Белосельцев почувствовал тревогу и заботу дипломата, желание поговорить с незнакомым, свежим, приехавшим из Москвы человеком не о войне и политике, а быть может, о книгах, стихах и музыке. Что было невозможно в многолюдном собрании, где каждый исподволь наблюдал за другим, искал в другом намек на военную и политическую информацию. На бледном, болезненном лице посланника промелькнуло выражение усталого, неверящего, разочарованного человека, вынужденного скрывать свое истинное видение мира.
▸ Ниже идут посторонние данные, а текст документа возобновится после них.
-- ==== Sys2Proof/Machine/Flags.lean ====
section
/-! DEFINITION. The flags of the block are `STATUS.CODE` and `STATUS.STICKY` and nothing else (10_state.md R50). -/

namespace Sys2Proof.Machine

/-- The number of a status code (60_exceptions.md R261). -/
def StatusCode.toNat : StatusCode → Nat
  | .normal => 0
  | .errNoChannels => 1
  | .errFewerChannels => 2
  | .errBlockSize => 3
  | .errBadChannel => 4
  | .errIllegalCmd => 5

/-- The word a read of `STATUS` returns: `CODE` in bits 3:0, `STICKY` in bit 8, the reserved bits 0 (10_state.md R33). -/
def statusWord (s : State) : Word :=
  BitVec.ofNat 32 ((if s.sticky then 2 ^ 8 else 0) + s.code.toNat)

/-- A write of `v` to `STATUS`: bit 8 = 1 clears `STICKY`, every other bit is ignored (R35). -/
def writeStatus (v : Word) (s : State) : State :=
  if v.toNat.testBit 8 then { s with sticky := false } else s

/-- `STATUS.CODE <- NORMAL`, the last line of every command that completes; `STICKY` is unchanged (R34). -/
def complete (s : State) : State := { s with code := .normal }

end Sys2Proof.Machine
end

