-- ==== Sys2Proof/Machine/Cosine.lean ====
section
/-! DEFINITION. Exact arithmetic with the cosines of the transform engine (40_transform.md R130, R131).

`M = 2^m`, so every `cos(π·j / (2M))` lies in the field obtained from the rationals by adjoining
`α_1 = √2, α_2 = √(2 + α_1), …, α_m`, where `α_i = 2·cos(π / 2^(i+1))`.  `Tower m` holds the integral combinations
`a + b·α_m`, and `Tower.sgn` decides the sign of one exactly, by squaring.  `Cosine.table` is a certified enclosure of
the same cosines in fixed point, which decides almost every rounding without the exact sign. -/

namespace Sys2Proof

/-- An element of level `m`: an integer, or `a + b·α_m` with `a` and `b` of level `m - 1`. -/
def Tower : Nat → Type
  | 0 => Int
  | m + 1 => Tower m × Tower m

def Tower.neg : (m : Nat) → Tower m → Tower m
  | 0, a => Int.neg a
  | m + 1, (a, b) => (Tower.neg m a, Tower.neg m b)

def Tower.add : (m : Nat) → Tower m → Tower m → Tower m
  | 0, a, b => Int.add a b
  | m + 1, (a, b), (c, d) => (Tower.add m a c, Tower.add m b d)

/-- The product with `α_{m+1}^2 = 2 + α_m` (`α_0 = 0`). -/
def Tower.mulAlphaSq : (m : Nat) → Tower m → Tower m
  | 0, a => Int.mul 2 a
  | m + 1, (u, v) =>
    (Tower.add m (Tower.add m u u) (Tower.mulAlphaSq m v), Tower.add m u (Tower.add m v v))

def Tower.mul : (m : Nat) → Tower m → Tower m → Tower m
  | 0, a, b => Int.mul a b
  | m + 1, (a, b), (c, d) =>
    (Tower.add m (Tower.mul m a c) (Tower.mulAlphaSq m (Tower.mul m b d)),
     Tower.add m (Tower.mul m a d) (Tower.mul m b c))

/-- The sign (-1, 0 or 1) of the real number an element denotes: where `a` and `b` have opposite signs, the sign of
`a + b·α` is that of `a` times that of `a² - b²·α²`. -/
def Tower.sgn : (m : Nat) → Tower m → Int
  | 0, a => Int.sign a
  | m + 1, (a, b) =>
    let sa := Tower.sgn m a
    let sb := Tower.sgn m b
    if sa = 0 then sb
    else if sb = 0 ∨ sb = sa then sa
    else sa * Tower.sgn m (Tower.add m (Tower.mul m a a) (Tower.neg m (Tower.mulAlphaSq m (Tower.mul m b b))))

/-- The elements at even positions. -/
def Cosine.evens : List Int → List Int
  | [] => []
  | [a] => [a]
  | a :: _ :: as => a :: Cosine.evens as

/-- The elements at odd positions. -/
def Cosine.odds : List Int → List Int
  | [] => []
  | [_] => []
  | _ :: b :: as => b :: Cosine.odds as

/-- Entry `i` is `o_i - o_{i+1} + o_{i+2} - …`. -/
def Cosine.altSuffix : List Int → List Int
  | [] => []
  | o :: os => (o - (Cosine.altSuffix os).headD 0) :: Cosine.altSuffix os

/-- The element `c_0 + Σ_{j ≥ 1} c_j·2cos(jθ)`, `θ = π / 2^(m+1)`, of a list of `2^m` coefficients: the even positions
are a combination of multiples of `2θ`, and `2cos((2i+1)θ) = α_m·(2cos(2iθ) - 2cos(2(i-1)θ) + … ± 1)`. -/
def Cosine.toTower : (m : Nat) → List Int → Tower m
  | 0, cs => cs.headD 0
  | m + 1, cs => (Cosine.toTower m (Cosine.evens cs), Cosine.toTower m (Cosine.altSuffix (Cosine.odds cs)))

/-- Add `x·cos(π·j / (2M))` to the combination `Σ_{i < M} c_i·cos(π·i / (2M))`: the cosine is even, has period `4M`, is
0 at `j = M` and changes sign under `j ↦ 2M - j`. -/
def Cosine.addTerm (m j : Nat) (x : Int) (cs : List Int) : List Int :=
  let r := j % (4 * m)
  let r := if 2 * m < r then 4 * m - r else r
  if r < m then cs.modify r (· + x)
  else if r = m then cs
  else cs.modify (2 * m - r) (· - x)

/-- Fraction bits of the enclosures. -/
def Cosine.precision : Nat := 128

/-- The value 1 in units of `2^-precision`. -/
def Cosine.one : Nat := 2 ^ Cosine.precision

/-- Newton's iteration for the square root of `n`; from a start that is not below the root it stays at or above the
root's floor. -/
def Cosine.newton (n : Nat) : (fuel x : Nat) → Nat
  | 0, x => x
  | fuel + 1, x => Cosine.newton n fuel ((x + n / x) / 2)

/-- An upper bound of `√n`. -/
def Cosine.sqrtHi (n : Nat) : Nat := Cosine.newton n 10 (2 ^ (Nat.log2 n / 2 + 1)) + 1

/-- A lower bound of `√n`. -/
def Cosine.sqrtLo (n : Nat) : Nat := n / Cosine.sqrtHi n

/-- The enclosure of `cos θ = √((1 + cos 2θ) / 2)` from one of `1 + cos 2θ`. -/
def Cosine.halfAngle (e : Nat × Nat) : Nat × Nat :=
  (Cosine.sqrtLo (e.1 * (Cosine.one / 2)), Cosine.sqrtHi (e.2 * (Cosine.one / 2)))

/-- The enclosure of `1 + cos(jθ)`, `θ = π / 2^(m+1)`, `j < 2^(m+1)`, from a table of the first `2^m` cosines. -/
def Cosine.onePlus (m : Nat) (t : List (Nat × Nat)) (j : Nat) : Nat × Nat :=
  if j < 2 ^ m then
    let e := t.getD j (0, 0)
    (Cosine.one + e.1, Cosine.one + e.2)
  else if j = 2 ^ m then (Cosine.one, Cosine.one)
  else
    let e := t.getD (2 ^ (m + 1) - j) (0, 0)
    (Cosine.one - e.2, Cosine.one - e.1)

/-- Two lists of one length, element by element in turn. -/
def Cosine.interleave : List (Nat × Nat) → List (Nat × Nat) → List (Nat × Nat)
  | [], bs => bs
  | a :: as, bs => match bs with
    | [] => a :: as
    | b :: bs => a :: b :: Cosine.interleave as bs

/-- Enclosures `(lo, hi)` of `cos(jθ)`, `θ = π / 2^(m+1)`, `j < 2^m`, in units of `2^-precision`. -/
def Cosine.table : Nat → List (Nat × Nat)
  | 0 => [(Cosine.one, Cosine.one)]
  | m + 1 =>
    let t := Cosine.table m
    Cosine.interleave t ((List.range (2 ^ m)).map fun i => Cosine.halfAngle (Cosine.onePlus m t (2 * i + 1)))

/-- An enclosure of `Σ c_j·cos(jθ)`, in units of `2^-precision` times the coefficients' unit. -/
def Cosine.enclose : List (Nat × Nat) → List Int → Int × Int
  | e :: es, c :: cs =>
    let r := Cosine.enclose es cs
    if 0 ≤ c then (r.1 + c * e.1, r.2 + c * e.2) else (r.1 + c * e.2, r.2 + c * e.1)
  | _, _ => (0, 0)

/-- The sign of `2·Σ c_j·cos(jθ) - r`, decided exactly. -/
def Cosine.cmpTwice (m : Nat) (cs : List Int) (r : Int) : Int :=
  Tower.sgn m (Cosine.toTower m (cs.modify 0 fun c => 2 * c - r))

/-- The greatest magnitude code `lo ≤ b < lo + 2^bits` with `below b`, where `below` holds of `lo` and is downward
closed. -/
def Cosine.search (below : Nat → Bool) : (bits lo : Nat) → Nat
  | 0, lo => lo
  | bits + 1, lo =>
    if below (lo + 2 ^ bits) then Cosine.search below bits (lo + 2 ^ bits) else Cosine.search below bits lo

/-- The magnitude code nearest `Σ c_j·cos(jθ) / den` units, ties to even, of a combination that is not negative, by
exact comparison with binary32 values and the midpoints between them. -/
def Cosine.exactMag (m den : Nat) (cs : List Int) : Nat :=
  let b := Cosine.search (fun b => decide (0 ≤ Cosine.cmpTwice m cs (2 * den * F32.codeUnits b))) 31 0
  let s := Cosine.cmpTwice m cs (den * (F32.codeUnits b + F32.codeUnits (b + 1)))
  min F32.infMag (if s < 0 ∨ (s = 0 ∧ b % 2 = 0) then b else b + 1)

/-- Sign and magnitude code of `rnd32(Σ c_j·cos(jθ) / den)` (00_scope.md R14), `none` for an exact zero: from the
enclosure when both its ends round alike, else by exact comparison.  `t` is `Cosine.table m`. -/
def Cosine.rnd (t : List (Nat × Nat)) (m den : Nat) (cs : List Int) : Option (Bool × Nat) :=
  let e := Cosine.enclose t cs
  let d := den * Cosine.one
  if e.1 = 0 ∧ e.2 = 0 then none
  else if 0 < e.1 ∧ F32.roundMag e.1.natAbs d = F32.roundMag e.2.natAbs d then
    some (false, F32.roundMag e.1.natAbs d)
  else if e.2 < 0 ∧ F32.roundMag e.1.natAbs d = F32.roundMag e.2.natAbs d then
    some (true, F32.roundMag e.1.natAbs d)
  else if Cosine.cmpTwice m cs 0 = 0 then none
  else if 0 < Cosine.cmpTwice m cs 0 then some (false, Cosine.exactMag m den cs)
  else some (true, Cosine.exactMag m den (cs.map fun c => -c))

end Sys2Proof
end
В собрании гостей обнаружилось движение. Медленное, вязкое кружение людей по случайным траекториям, их столкновение, залипание, броуновское перемещение под готическими сводами, цветными витражами было вдруг остановлено. Все обратились к стрельчатым, украшенным резьбой и золочеными гербами дверям, словно оттуда в зал приемов вонзилась невидимая силовая линия. Построила людей, открыла среди них коридор. И в этот коридор из сумеречного, озаренного желтыми светильниками сада энергично, скоро, в камуфлированной военной форме вошел Даниэль Ортега – темноусый, улыбающийся, в скрипящих ремнях, хрустящих военных бутсах, словно только что соскочил с бэтээра. Шел, откликаясь на рукопожатия, обращая к приветствующим свое простонародное, бодрое лицо. Следом, отстав на протокольные два шага, – Эрнесто Кардинале, его соратник, министр, поэт, чьи революционные стихи публиковали сандинистские газеты, чьи песни распевали уходившие на фронт батальоны. Худой, утонченный, с седеющей эспаньолкой, большим белым лбом интеллектуала и модерниста, превращавшего жестокую войну классов в романтическое искусство революции.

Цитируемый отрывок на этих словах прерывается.